Sorrentino spent most of the second season of Jersey Shore smirkingly trying out new catchphrases and cultivating his brand. Everything he did reeked of cynical calculation. He embraced self-parody. If we loved his shtick then he was going to push it as far as it can possibly go. With Here’s The Situation, Sorrentino and ghostwriter Chris Millis push the trash-TV icon’s shtick past comic extremes and ultimately well beyond its breaking point. According to Millis’ website, the project began as a tongue-in-cheek memoir that morphed somewhere along the line into a satire of Sorrentino and his aesthetic. The book literally turns Sorrentino into a cartoon character: Caricatures of his sunglass-sporting visage adorn pretty much every page.
That’s one of the many maddening elements of this quickie cash-in. The “real thing” is essentially a parody and the parody is the real thing, or at least as real as any tongue-in-cheek, heavily illustrated page book of fake advice can be. The book’s overriding premise, its one joke, is that the Sorrentino of Jersey Shore is a muted, restrained version of the real thing. The book’s faux-Sorrentino is a Guido Juicehead superhero whose sentient abdominal muscles do things like thwart terrorist attacks and go backpacking in Europe after college. (Sorrentino’s abs appear to be much better educated than the knucklehead to whom they’re attached.)

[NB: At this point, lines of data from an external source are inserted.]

-- ==== Sys2Proof/Laws/State.lean ====
section
/-! SUPPORT. What each setter leaves in each field. -/

namespace Sys2Proof.Machine

variable (s : State)

@[simp] theorem State.setState_state (v : DecState) : (s.setState v).state = v := rfl
@[simp] theorem State.setState_acc (v : DecState) : (s.setState v).acc = s.acc := rfl
@[simp] theorem State.setState_bitCount (v : DecState) : (s.setState v).bitCount = s.bitCount := rfl
@[simp] theorem State.setState_lastTs (v : DecState) : (s.setState v).lastTs = s.lastTs := rfl
@[simp] theorem State.setState_enable (v : DecState) : (s.setState v).enable = s.enable := rfl
@[simp] theorem State.setState_inputs (v : DecState) : (s.setState v).inputs = s.inputs := rfl
@[simp] theorem State.setState_reading (v : DecState) : (s.setState v).reading = s.reading := rfl

@[simp] theorem State.setAcc_state (v : Acc) : (s.setAcc v).state = s.state := rfl
@[simp] theorem State.setAcc_acc (v : Acc) : (s.setAcc v).acc = v := rfl
@[simp] theorem State.setAcc_bitCount (v : Acc) : (s.setAcc v).bitCount = s.bitCount := rfl
@[simp] theorem State.setAcc_lastTs (v : Acc) : (s.setAcc v).lastTs = s.lastTs := rfl
@[simp] theorem State.setAcc_enable (v : Acc) : (s.setAcc v).enable = s.enable := rfl
@[simp] theorem State.setAcc_inputs (v : Acc) : (s.setAcc v).inputs = s.inputs := rfl
@[simp] theorem State.setAcc_reading (v : Acc) : (s.setAcc v).reading = s.reading := rfl

@[simp] theorem State.setBitCount_state (v : Count) : (s.setBitCount v).state = s.state := rfl
@[simp] theorem State.setBitCount_acc (v : Count) : (s.setBitCount v).acc = s.acc := rfl
@[simp] theorem State.setBitCount_bitCount (v : Count) : (s.setBitCount v).bitCount = v := rfl
@[simp] theorem State.setBitCount_lastTs (v : Count) : (s.setBitCount v).lastTs = s.lastTs := rfl
@[simp] theorem State.setBitCount_enable (v : Count) : (s.setBitCount v).enable = s.enable := rfl
@[simp] theorem State.setBitCount_inputs (v : Count) : (s.setBitCount v).inputs = s.inputs := rfl
@[simp] theorem State.setBitCount_reading (v : Count) : (s.setBitCount v).reading = s.reading := rfl

@[simp] theorem State.setLastTs_state (v : Timestamp) : (s.setLastTs v).state = s.state := rfl
@[simp] theorem State.setLastTs_acc (v : Timestamp) : (s.setLastTs v).acc = s.acc := rfl
@[simp] theorem State.setLastTs_bitCount (v : Timestamp) : (s.setLastTs v).bitCount = s.bitCount := rfl
@[simp] theorem State.setLastTs_lastTs (v : Timestamp) : (s.setLastTs v).lastTs = v := rfl
@[simp] theorem State.setLastTs_enable (v : Timestamp) : (s.setLastTs v).enable = s.enable := rfl
@[simp] theorem State.setLastTs_inputs (v : Timestamp) : (s.setLastTs v).inputs = s.inputs := rfl
@[simp] theorem State.setLastTs_reading (v : Timestamp) : (s.setLastTs v).reading = s.reading := rfl

@[simp] theorem State.setEnable_state (v : Bool) : (s.setEnable v).state = s.state := rfl
@[simp] theorem State.setEnable_acc (v : Bool) : (s.setEnable v).acc = s.acc := rfl
@[simp] theorem State.setEnable_bitCount (v : Bool) : (s.setEnable v).bitCount = s.bitCount := rfl
@[simp] theorem State.setEnable_lastTs (v : Bool) : (s.setEnable v).lastTs = s.lastTs := rfl
@[simp] theorem State.setEnable_enable (v : Bool) : (s.setEnable v).enable = v := rfl
@[simp] theorem State.setEnable_inputs (v : Bool) : (s.setEnable v).inputs = s.inputs := rfl
@[simp] theorem State.setEnable_reading (v : Bool) : (s.setEnable v).reading = s.reading := rfl

@[simp] theorem State.setInputs_state (v : List Request) : (s.setInputs v).state = s.state := rfl
@[simp] theorem State.setInputs_acc (v : List Request) : (s.setInputs v).acc = s.acc := rfl
@[simp] theorem State.setInputs_bitCount (v : List Request) : (s.setInputs v).bitCount = s.bitCount := rfl
@[simp] theorem State.setInputs_lastTs (v : List Request) : (s.setInputs v).lastTs = s.lastTs := rfl
@[simp] theorem State.setInputs_enable (v : List Request) : (s.setInputs v).enable = s.enable := rfl
@[simp] theorem State.setInputs_inputs (v : List Request) : (s.setInputs v).inputs = v := rfl
@[simp] theorem State.setInputs_reading (v : List Request) : (s.setInputs v).reading = s.reading := rfl

@[simp] theorem State.setReading_state (v : Reading) : (s.setReading v).state = s.state := rfl
@[simp] theorem State.setReading_acc (v : Reading) : (s.setReading v).acc = s.acc := rfl
@[simp] theorem State.setReading_bitCount (v : Reading) : (s.setReading v).bitCount = s.bitCount := rfl
@[simp] theorem State.setReading_lastTs (v : Reading) : (s.setReading v).lastTs = s.lastTs := rfl
@[simp] theorem State.setReading_enable (v : Reading) : (s.setReading v).enable = s.enable := rfl
@[simp] theorem State.setReading_inputs (v : Reading) : (s.setReading v).inputs = s.inputs := rfl
@[simp] theorem State.setReading_reading (v : Reading) : (s.setReading v).reading = v := rfl

@[simp] theorem State.tuple_setInputs (v : List Request) : (s.setInputs v).tuple = s.tuple := rfl
@[simp] theorem State.tuple_setReading (v : Reading) : (s.setReading v).tuple = s.tuple := rfl

end Sys2Proof.Machine
end

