-- ==== Sys2Proof/Laws/Assembler.lean ====
section
/-! SUPPORT. The row an `EDGE` performs, for every choice of the parameters (41_assembler.md R85). -/

namespace Sys2Proof.Machine

variable (c : Config) (ts : Timestamp) (level : Level) (s : State)

/-- An edge of a disabled block performs the guard. -/
theorem edge_disabled (he : s.enable = false) : edge c ts level s = rowGuard s := by
  simp only [edge, dispatchWord, he, selectRow_disabled, performRow]

/-- An edge of an enabled block performs the row of its state, its level and the fits that state consults. -/
theorem edge_enabled (he : s.enable = true) :
    edge c ts level s = match s.state, level with
      | .searchSyncHigh, .low =>
        if fitSyncHigh c (duration ts s.lastTs) then rowSshLFit ts s else rowSshLMiss ts s
      | .searchSyncHigh, .high => rowSshH ts s
      | .searchSyncLow, .high => if fitSyncLow c (duration ts s.lastTs) then rowSslHFit ts s else rowSslHMiss ts s
      | .searchSyncLow, .low => rowSslL ts s
      | .readBitStart, .low => rowRbsL ts s
      | .readBitStart, .high => rowRbsH ts s
      | .readBitEnd, .high =>
        if fitZero c (duration ts s.lastTs) then rowRbeHZero c ts s
        else if fitOne c (duration ts s.lastTs) then rowRbeHOne c ts s else rowRbeHMiss ts s
      | .readBitEnd, .low => rowRbeL ts s
      | .idle, _ => rowIdleAny ts s
      | .rsvd5, _ => rowRsvd5 ts s
      | .rsvd6, _ => rowRsvd67 ts s
      | .rsvd7, _ => rowRsvd67 ts s := by
  simp only [edge, dispatchWord, he, selectRow_enabled]
  cases s.state <;> cases level <;> simp only [performRow] <;> (repeat' split) <;> simp_all

theorem edge_sshLow (he : s.enable = true) (hs : s.state = .searchSyncHigh) :
    edge c ts .low s = if fitSyncHigh c (duration ts s.lastTs) then rowSshLFit ts s else rowSshLMiss ts s := by
  rw [edge_enabled c ts .low s he, hs]

theorem edge_sshHigh (he : s.enable = true) (hs : s.state = .searchSyncHigh) :
    edge c ts .high s = rowSshH ts s := by
  rw [edge_enabled c ts .high s he, hs]

theorem edge_sslHigh (he : s.enable = true) (hs : s.state = .searchSyncLow) :
    edge c ts .high s = if fitSyncLow c (duration ts s.lastTs) then rowSslHFit ts s else rowSslHMiss ts s := by
  rw [edge_enabled c ts .high s he, hs]

theorem edge_sslLow (he : s.enable = true) (hs : s.state = .searchSyncLow) :
    edge c ts .low s = rowSslL ts s := by
  rw [edge_enabled c ts .low s he, hs]

theorem edge_rbsLow (he : s.enable = true) (hs : s.state = .readBitStart) :
    edge c ts .low s = rowRbsL ts s := by
  rw [edge_enabled c ts .low s he, hs]

theorem edge_rbsHigh (he : s.enable = true) (hs : s.state = .readBitStart) :
    edge c ts .high s = rowRbsH ts s := by
  rw [edge_enabled c ts .high s he, hs]

theorem edge_rbeHigh (he : s.enable = true) (hs : s.state = .readBitEnd) :
    edge c ts .high s = if fitZero c (duration ts s.lastTs) then rowRbeHZero c ts s
      else if fitOne c (duration ts s.lastTs) then rowRbeHOne c ts s else rowRbeHMiss ts s := by
  rw [edge_enabled c ts .high s he, hs]

theorem edge_rbeLow (he : s.enable = true) (hs : s.state = .readBitEnd) :
    edge c ts .low s = rowRbeL ts s := by
  rw [edge_enabled c ts .low s he, hs]

/-- A row presented with a word of its own pattern is selected where the registers hold the pattern's `enable` and
`state`. (Not for `RSVD_67`, whose mask leaves a bit of `state` open.) -/
theorem selects_of_match (r : Row) (dw : DispatchWord) (hm : dw &&& rowMask r = rowMatch r)
    (h8 : (rowMask r).getLsbD 8 = true) (h5 : (rowMask r).extractLsb' 5 3 = BitVec.allOnes 3)
    (he : s.enable = (rowMatch r).getLsbD 8) (hs : s.state = stateOf ((rowMatch r).extractLsb' 5 3)) :
    selects r dw s = true :=
  (selects_iff r dw s).2
    ⟨hm, (dispatchEnable_of_match _ _ _ hm h8).trans he.symm, (dispatchState_of_match _ _ _ hm h5).trans hs.symm⟩

end Sys2Proof.Machine
end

Here’s The Situation ostensibly illustrates that its “author” has a sense of humor about himself by indulging in ridiculous hyperbole about The Sitch’s noble plans to make the world a better place by promoting GTL and a grenade-free America, but its theoretical self-deprecation registers instead as self-aggrandizement. The “book” takes the form of basic advice on everything important in life: GTL (gym, tanning, laundry), GTL Remix, clubs, abs maintenance, and life on Jersey Shore. The second season of Jersey Shore disingenuously never acknowledged the cast’s fame, riches, and popularity. They were getting tens of thousands of dollars to show up at a nightclub yet within the universe of the show they were working at a fucking gelato shop.
The absurdity of this statement became even more glaring when the Best Week Ever blog posted an interview with a 21-year-old woman who had the good taste to reject Sorrentino’s sexual advances, in which stated explicitly what everyone who watched the show’s second season already knew: The show’s crew acts as the cast’s wingmen by approaching attractive young women and asking them to hit on DJ Pauly D, Vinny, and Mike “The Situation” Sorrentino in a manner that suggests they’re into them because they’re sexy guys, not famous rich dudes. The interview also explicitly states what everyone who watched the show’s second season also already knew: Sorrentino is even more of a scumbag than his reputation would suggest. When DJ Pauly D spoke diplomatically about how Sorrentino’s fabled aggressiveness when approaching potential hook-ups made him look better by comparison, he seemed to be saying that Sorrentino wasn’t the kind of guy who lets an urgently uttered “no” get in the way of a good time.